Also I was able to get pictures of the third SNY cutlass that is in the New York collection. Identical in all respects. No number stamped on the guard like my presentation one. Blade identical, was not able to see the scabbard it was in fragile condition and the collector did not want to bring it, but by accounts it is identical. Here are picture of mine and this one, and the first example I discovered. Note the grips are also identical with the 11 wraps. Also took pictures along with the "Proskey" cutlass.

----------


## GC Roxbury

This is the first one that I was sent pictures of.

----------


## Richard Schenk

> Richard,  We have discussed these in the past. I have one in my collection and have seen many for sale over the years. The markings are all the same with a single D. The Ames markings on the reverse are all in block letters and not the typical Ames scroll and none are serialized. They are all correct cutlasses. I hope they turn out to the RCS contract cutlasses as that could explain the lack of serial numbers however they are still marked USN. Maybe they went to the navy first as I believe the RCS fell under the Navy during the war (not certain of this).  Here are pictures of mine.



You are correct, during the CW the RCS was under the Navy.  Just as the Coast Guard now falls under the operational control of DoD in war time, so did the RCS fall under the command of the Navy in wartime.  I don't remember the exact details, but this was directed by an Act of Congress, I believe it was in 1797.  In the War of 1812 it was a RCS vessel which captured the first British ship, and in the CW, it was the RCS's ship Harriet Lane which fired the first shot of that war.

Based on your comments, I would be surprised if these odd non-serial numbered cutlasses were not from the large RCS purchase made in 1864.  Charlie Pate did some fairly extensive research in the National Archives on RCS weapons procurement.  He gave me a year by year breakdown, but I can't find it right now.  IIRC, however, it seems to me some 600+ of the 1000 cutlasses RCS purchased were ordered in 1864.  Since the RCS was operating under the Navy at the time, the "USN" stamp would make sense. Since they were apparently procured under a separate contract, it would be reasonable if they were not serial numbered in the same series as the Navy-contracted cutlasses.  I would guess the "D" is for whomever inspected the swords.  Perhaps it was Daniel Reynolds who used the single  initial to differentiate these cutlasses from the ones he inspected for the Navy contract.  All this is speculation, of course, until someone can find a period document addressing the issue.

----------


## Richard Schenk

> Richard,  We have discussed these in the past. I have one in my collection and have seen many for sale over the years. The markings are all the same with a single D. The Ames markings on the reverse are all in block letters and not the typical Ames scroll and none are serialized. They are all correct cutlasses. I hope they turn out to the RCS contract cutlasses as that could explain the lack of serial numbers however they are still marked USN. Maybe they went to the navy first as I believe the RCS fell under the Navy during the war (not certain of this).  Here are pictures of mine.
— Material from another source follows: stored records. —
-- ==== Sys2Proof/Machine/Edge.lean ====
section
/-! DEFINITION. The edges of the edge blocks' clocks and the tap calibrators (R161, R170, R180). -/

namespace Sys2Proof.Machine

/-- REL and WIN of a die end with the cycle (R175). -/
def State.endStrobes (s : State) (die : Nat) : State :=
  let keep : BitVec 2 := ~~~BitVec.ofNat 2 (2 ^ die)
  { s with edge := { s.edge with rel := s.edge.rel &&& keep, win := s.edge.win &&& keep } }

/-- The clocks of the fabric, the trigger engine and the release stage run: not in Sleep or deeper (R183). -/
def State.edgeClocks (s : State) : Bool := decide (s.fget F.PWR_STAT_STATE < 2)

/-- A rising edge of a block clock of a die. The trigger engine and the release stage run on the edge core clock; the fabric
itself is held during a load (R170, R181). -/
def State.clockEdge (s : State) (die : Nat) (clk : EdgeClk) : State :=
  if !s.edgeClocks then s
  else
    let s1 := if clk = .core ∧ die = 0 then s.pinEdge.trigEdge else s
    let s2 := if s1.edgeRuns then s1.fabricEdge die clk else s1
    if clk = .core then (s2.readEdge die).endStrobes die else s2

def execBlockClockEdge (die : Bool) (clk : EdgeClk) (s : State) : Host.Outcome State Fault Refusal :=
  .next (if die && !s.big then s else s.clockEdge die.toNat clk)

/-- A bank calibrator ends a measurement; the taps are trimmed (R180). There are six banks (R184). -/
def execCalibratorUpdate (k : BitVec 3) (taps : BitVec 10) (s : State) : Host.Outcome State Fault Refusal :=
  if k.toNat < 6 then .next ((s.fset (F.EDG_CAL_TAPS k.toNat) taps.toNat).fset (F.EDG_CAL_LOCKED k.toNat) 1) else .next s

end Sys2Proof.Machine
end

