/-- MASK changes the own flow's flag mask at once (R261). -/
def execMask (u : BitVec 6) (s : State) : Host.Outcome State Fault Refusal :=
  let u := u.toNat
  if s.actReady u 0x17 then
    let w := s.nodeAt u
    let r := R.ACT_FL_MASK (s.unitFlow u)
    let imm : W32 := BitVec.ofNat 32 (nImm w)
    .next ((s.setReg r ((s.reg r &&& ~~~imm) ||| (((s.actUnit u).reg (nA w)).setWidth 32 &&& imm))).goTo u (nNext w))
  else .next s

/-- CLRF clears the own flow's flags, except queue flags (R256, R261). -/
def execClrf (u : BitVec 6) (s : State) : Host.Outcome State Fault Refusal :=
  let u := u.toNat
  if s.actReady u 0x18 then
    let w := s.nodeAt u
    .next ((s.clearFlags (s.unitFlow u) (BitVec.ofNat 32 (nImm w))).goTo u (nNext w))
  else .next s

def execActOpComplete (u : BitVec 6) (s : State) : Host.Outcome State Fault Refusal := .next (s.opComplete u.toNat)
def execDelayTick (d : BitVec 2) (s : State) : Host.Outcome State Fault Refusal := .next (s.delayTick d.toNat)

end Sys2Proof.Machine
end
Is there an inspection mark on the pommel of your sword?  There is none on the pommel of the cutlass I pictured.

For what it's worth, the 1864-dated cutlasses Ames made for the Army also had the Ames name in block letters rather than the usual scroll.  I don't know if there is any significance to this since the block letter variant is also found on some serial-numbered Navy cutlasses.

----------


## GC Roxbury

There are no inspector marks on the pommel of my cutlass nor do I recall there being any on the other examples I have examined in person. I hope to find an Army cutlass for my collection oNE of the's days. Shold have bid higher on that one!!!!

----------


## Richard Schenk

> There are no inspector marks on the pommel of my cutlass nor do I recall there being any on the other examples I have examined in person. I hope to find an Army cutlass for my collection oNE of the's days. Shold have bid higher on that one!!!!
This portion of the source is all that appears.